Al Jazeera’s reporter Deborah Davies reaffirmed the allegation that growth hormone was being sent to Peyton Manning’s wife in Florida. Apparently, the recanting “source” – aptly called “Sly” – was credible after all… Middle Eastern journalistic “culture” has reached our continent.
“The only allegation in the program from Charlie Sly is that growth hormone was sent repeatedly from Guyer (Institute) to Ashley Manning in Florida,” Davies said. “We’re not making the allegation against Peyton Manning.” Of course, denying what you are saying while actually saying it is a typical example of Doublespeak, something we know only too well from socialist populists.
At law, implying something by saying something else is called “slander by innuendo.” Although politicians seem to be exempt from any and all forms of malpractice today, every journalist must verify credibility of their sources. We have had the occasion to witness the undesirable ripple effect of wrongful allegations in some rape college cases lately. “Journalistic malpractice” is simple negligence, no different from having a drunk or unskilled plumber cause a flood in your house.
Further, one should not be afraid to reveal to his or her physician the use of any substances which may affect proposed treatment, including drugs. We have seen what personal uncertainty and insecurity any leak of such personal information may cause when the news came about Obamacare website having been hacked and personal data stolen. Unfortunately, physician-patient privilege has not yet been included in the Federal Rules of Evidence. Nonetheless, every state has some form of physician-patient privilege in force.

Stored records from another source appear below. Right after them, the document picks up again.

/-! ## Events -/

/-- `t` is reached from `s` by `n` moves of the encoder: `n` bytes of what was pending have been sent, as far as there
were as many, and the rest is pending. -/
def SentBytes (n : Nat) (s t : State) : Prop :=
  t.tx = s.tx ++ s.enc.pending.take n ∧ t.enc.pending = s.enc.pending.drop n

theorem SentBytes.zero {s t : State} (htx : t.tx = s.tx) (henc : t.enc = s.enc) : SentBytes 0 s t :=
  ⟨by rw [htx, List.take_zero, List.append_nil], by rw [henc, List.drop_zero]⟩

theorem SentBytes.trans {m n : Nat} {s t u : State} (h : SentBytes m s t) (h' : SentBytes n t u) :
    SentBytes (m + n) s u := by
  obtain ⟨htx, hpend⟩ := h
  obtain ⟨htx', hpend'⟩ := h'
  constructor
  · rw [htx', htx, hpend, List.append_assoc, List.take_add]
  · rw [hpend', hpend, List.drop_drop]

/-- `TX_BYTE` sends one byte of what is pending, and nothing when nothing is. -/
theorem sentBytes_txByte (s : State) : SentBytes 1 s (after (.op .txByte) s) := by
  by_cases hidle : s.enc.es = .idle
  · rw [after_of_next (perform_disabled (by simp [enabled, hidle]))]
    simp [SentBytes, pending_eq_nil.2 hidle]
  · obtain ⟨b, e, hstep, hexec⟩ := execTxByte_of_busy hidle
    have hperf : perform (.op .txByte) s = .next ((txPush b s).setEnc e) :=
      (perform_enabled (by simp [enabled, hidle])).trans hexec
    rw [after_of_next hperf, SentBytes, pending_of_encStep hstep]
    exact ⟨rfl, rfl⟩

/-- What an event makes the block run is the operation it names or has an encoded form. -/
theorem source_of_fetch {e : Event} {i : Instr} {s : State} (h : fetch e s = some i) :
    e = .op i ∨ ∃ src, i.source = some src := by
  cases e with
  | arrive b => cases h
  | byte =>
    obtain ⟨b, -, -, rfl⟩ := currentRow_some ((fetchFrom_byte s).symm.trans h)
    obtain ⟨ds, e1ok, hsrc⟩ := decodeByte_source s.dec.ds s.dec.e1ok b
    exact .inr ⟨_, hsrc⟩
  | token =>
    simp only [fetch, fetchFrom, decode] at h
    split at h
    next j rest hdec => cases h; exact .inr ⟨_, decodeToken_source hdec⟩
    next => cases h
  | record w => cases h; exact .inr ⟨_, rfl⟩
  | op j =>
    simp only [fetch] at h
    split at h
    next => cases h; exact .inl rfl
    next => cases h

/-- Nothing that has an encoded form is the encoder's (R41). -/
theorem writesEncoder_of_source {i : Instr} {src : Source} (h : i.source = some src) : writesEncoder i = false := by
  cases i with
  | encStart | txByte | reset => cases h
  | _ => rfl

/-- An event of another agent leaves the encoder and `TX` alone (R41). -/
theorem after_of_not_writesEncoder {e : Event} (hw : eventWrites writesEncoder false e = false) (s : State) :
    (after e s).enc = s.enc ∧ (after e s).tx = s.tx := by
  have hperf := perform_eq_after e s
  obtain ⟨b, -, ht⟩ | ht | ⟨i, hfetch, -, hexec⟩ := perform_cases hperf
  · rw [ht]; exact ⟨rfl, rfl⟩
  · rw [ht]; exact ⟨rfl, rfl⟩
  · have hi : writesEncoder i = false := by
      obtain rfl | ⟨src, hsrc⟩ := source_of_fetch hfetch
      · exact hw
      · exact writesEncoder_of_source hsrc
    obtain ⟨-, hkept, -⟩ := registersAreWrittenOnlyByTheirOwners i s _ hexec
    obtain ⟨henc, htx, -⟩ := hkept hi
    exact ⟨henc, htx⟩

/-- Over any schedule of `TX_BYTE`s and events of other agents, the encoder sends a byte for each `TX_BYTE`. -/
theorem sentBytes_foldl {es : List Event}
    (hes : ∀ e ∈ es, e = .op .txByte ∨ eventWrites writesEncoder false e = false) (s : State) : SentBytes (es.count (.op .txByte)) s (es.foldl (fun u e => after e u) s) := by
  induction es generalizing s with
  | nil => exact .zero rfl rfl
  | cons e es ih =>
    obtain ⟨he, hrest⟩ := List.forall_mem_cons.1 hes
    have htail := ih hrest (after e s)
    by_cases htx : e = .op .txByte
    · subst htx
      rw [List.count_cons_self, Nat.add_comm]
      exact (sentBytes_txByte s).trans htail
    · obtain ⟨henc, hsent⟩ := after_of_not_writesEncoder (he.resolve_left htx) s
      rw [List.count_cons_of_ne htx, ← Nat.zero_add (es.count _)]
      exact (SentBytes.zero hsent henc).trans htail

/-! ## The whole frame -/

/-- `ENC_START` on an idle encoder loads it (R104). -/
theorem after_encStart {s : State} (h : s.enc.es = .idle) (p : Payload) :
    after (.op (.encStart p)) s = s.setEnc { es := .sm0, eidx := 0, epb := p } :=
  after_of_next ((perform_enabled rfl).trans (execEncStart_of_idle h))
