-- ==== Sys2Proof/Machine/Ops.lean ====
section
/-! DEFINITION. The shared operations: the frame buffer, the primitives of 00_scope.md R13, both resets
(70_reset_and_hazards.md R230, R231), recording a model fault (60_exceptions.md R205) and the check that comes before
every operation (R206). -/

namespace Sys2Proof.Machine

/-! ### The frame buffer -/

/-- The byte at an index, where draw `d` filled what nothing has written since. -/
def Memory.read (d : Nat) : Memory → Nat → Byte
  | [], a => Config.bufInit d a
  | (k, v) :: m, a => if a = k then v else Memory.read d m a

/-- A cell list in front of which a cell is put, unless the cell holds what its index reads as unlisted. -/
def Memory.put (d : Nat) (a : Nat) (v : Byte) (m : Memory) : Memory :=
  if v = Config.bufInit d a then m else (a, v) :: m

/-- Writes one byte and keeps the canonical form. -/
def Memory.write (d : Nat) : Memory → Nat → Byte → Memory
  | [], a, v => Memory.put d a v []
  | (k, w) :: m, a, v =>
    if a < k then Memory.put d a v ((k, w) :: m)
    else if a = k then Memory.put d a v m
    else (k, w) :: Memory.write d m a v

/-- The canonical form: strictly rising indices, and no cell that holds what its index reads as unlisted. -/
def Memory.wf (d : Nat) : Memory → Bool
  | [] => true
  | (k, v) :: m => decide (v ≠ Config.bufInit d k) && m.all (fun c => decide (k < c.1)) && Memory.wf d m

/-- Every listed index is an index of the frame buffer. -/
def Memory.below (cap : Nat) (m : Memory) : Bool := m.all (fun c => decide (c.1 < cap))

/-- `buf[i]` (00_scope.md R13). -/
def bufByte (s : State) (i : Nat) : Byte := Memory.read s.draws s.buf i

/-- `buf[0], …, buf[n-1]`. -/
def bufBytes (s : State) (n : Nat) : List Byte := (List.range n).map (bufByte s)

/-- `buf[i] <- v` (00_scope.md R13). -/
def setBufByte (i : Nat) (v : Byte) (s : State) : State := { s with buf := Memory.write s.draws s.buf i v }

/-! ### The primitives of 00_scope.md R13 -/

/-- The start of an operation: it has returned and transmitted nothing yet. -/
def startOp (s : State) : State := { s with txLast := [], result := none }

/-- `TxEmit` (00_scope.md R13): appends to the transmit sequence of the operation and to the transmit stream. -/
def txEmit (bs : List Byte) (s : State) : State := { s with txStream := s.txStream ++ bs, txLast := s.txLast ++ bs }

/-- `return R` (00_scope.md R13). -/
def answer (w : Word) (s : State) : State := { s with result := some w }

/-- `RxTake` and the byte intake (40_frame_state_machine.md R102). -/
def takeByte (b : Byte) (s : State) : State :=
  { s with
    cksum := s.cksum ^^^ b
    buf := Memory.write s.draws s.buf s.bytesRead.toNat b
    bytesRead := s.bytesRead + 1
    rxStream := s.rxStream ++ [b]
    rxFrame := s.rxFrame ++ [b] }

/-- `SoftReset` (70_reset_and_hazards.md R230). -/
def softReset (s : State) : State :=
  { s with state := .idle, bytesRead := 0, bytesWanted := 1, cksum := 0, rxFrame := [] }

/-- `HardReset` (70_reset_and_hazards.md R231). The draws of the new session are free values (log 4). -/
def hardReset (s : State) : State :=
  softReset { s with
    mode := .undetermined
    seq := Config.seqInit (s.draws + 1)
    bodySize := Config.sizeInit (s.draws + 1)
    buf := []
    draws := s.draws + 1 }

/-- `raise Fault(reason)` (00_scope.md R13): the state after an operation that breaks a contract. Nothing else changes,
nothing is transmitted and no result word is returned (60_exceptions.md R205). -/
def raiseFault (r : FaultReason) (w : Word) (s : State) : State := { s with fault := some ⟨r, w⟩ }

/-! ### Before every operation -/

/-- Answers `o` unless the configuration is ill formed (00_scope.md R9) or a model fault is recorded (60_exceptions.md R206). -/
def ifReady (s : State) (o : Host.Outcome State Fault Refusal) : Host.Outcome State Fault Refusal :=
  if s.cfg.wf then
    match s.fault with
    | none => o
    | some f => .fault (.stuck f.reason)
  else .refused .illFormedConfig

/-- One operation: the check of `ifReady`, then the operation with nothing returned or transmitted yet. -/
def operation (s : State) (body : State → Host.Outcome State Fault Refusal) : Host.Outcome State Fault Refusal :=
  ifReady s (body (startOp s))

/-- Consumes a byte (40_frame_state_machine.md R102) and goes on with `rest`. The store index is inside the frame buffer in
every state a run reaches (20_memory.md R59). -/
def presentByte (b : Byte) (rest : State → State) (s : State) : Host.Outcome State Fault Refusal :=
  if s.bytesRead.toNat < s.cfg.cap then .next (rest (takeByte b s)) else .fault .storeOutOfRange

end Sys2Proof.Machine
end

As a professional athlete, I have often been amazed what prejudice and misunderstanding circulates in public with regard to “prohibited substances.” WADA is actually considering prohibiting coffee as we speak. As the repercussions would be from the multi-million dollar industry (CocaCola, boost and sports drinks, etc.), such a ban is unlikely.
WADA Prohibited List is 10 pages long and extensive enough, updated each year, and it is every athlete’s personal responsibility to review it and know it. Nonetheless, many of the substances and methods of doping prohibited by WADA are commonly used in everyday medical care. Steroids are routinely administered after traumatic injuries, to cancer patients, patients with pituitary malfunctions, postmenopausal women… Hardly a day passes without a “Low-T Therapy” commercial on T.V.! I have recently, been taken aback by a 60+year-old colleague of mine who confided in me that he felt “like born again!” He was “undergoing an ‘HG-T treatment’ called an ‘anti-aging therapy’,” he whispered into my ear. “You should try it! My wife and I can’t praise it highly enough!”
How would this colleague of mine look at a professional athlete on such “therapy?” One out of a million has the stamina, resolve and will, but also the luck and chance, to participate in the Olympics or be on the NFL as a pro. All athletes suffer dozens of injuries, some more serious than others, and cannot “afford” to just nod to any “shot” by any doctor. As a professional athlete, I had to “keep my nose clean” – literally – I could not even use the prescription nose drops when I had a cold, because the drops contained a precursor of Ephedrine.
Is your lower back sore? Did you pull your shoulder ligaments? You can go to any doctor for a Corticosteroid shot. Not Peyton Manning. Legitimate use of prescription medication may be tolerated by WADA and USADA, but – who would want to run the risk? Subsequent legal expenses and IOC haggling may cost you your career. No wonder Peyton Manning is up in arms against Al Jazeera.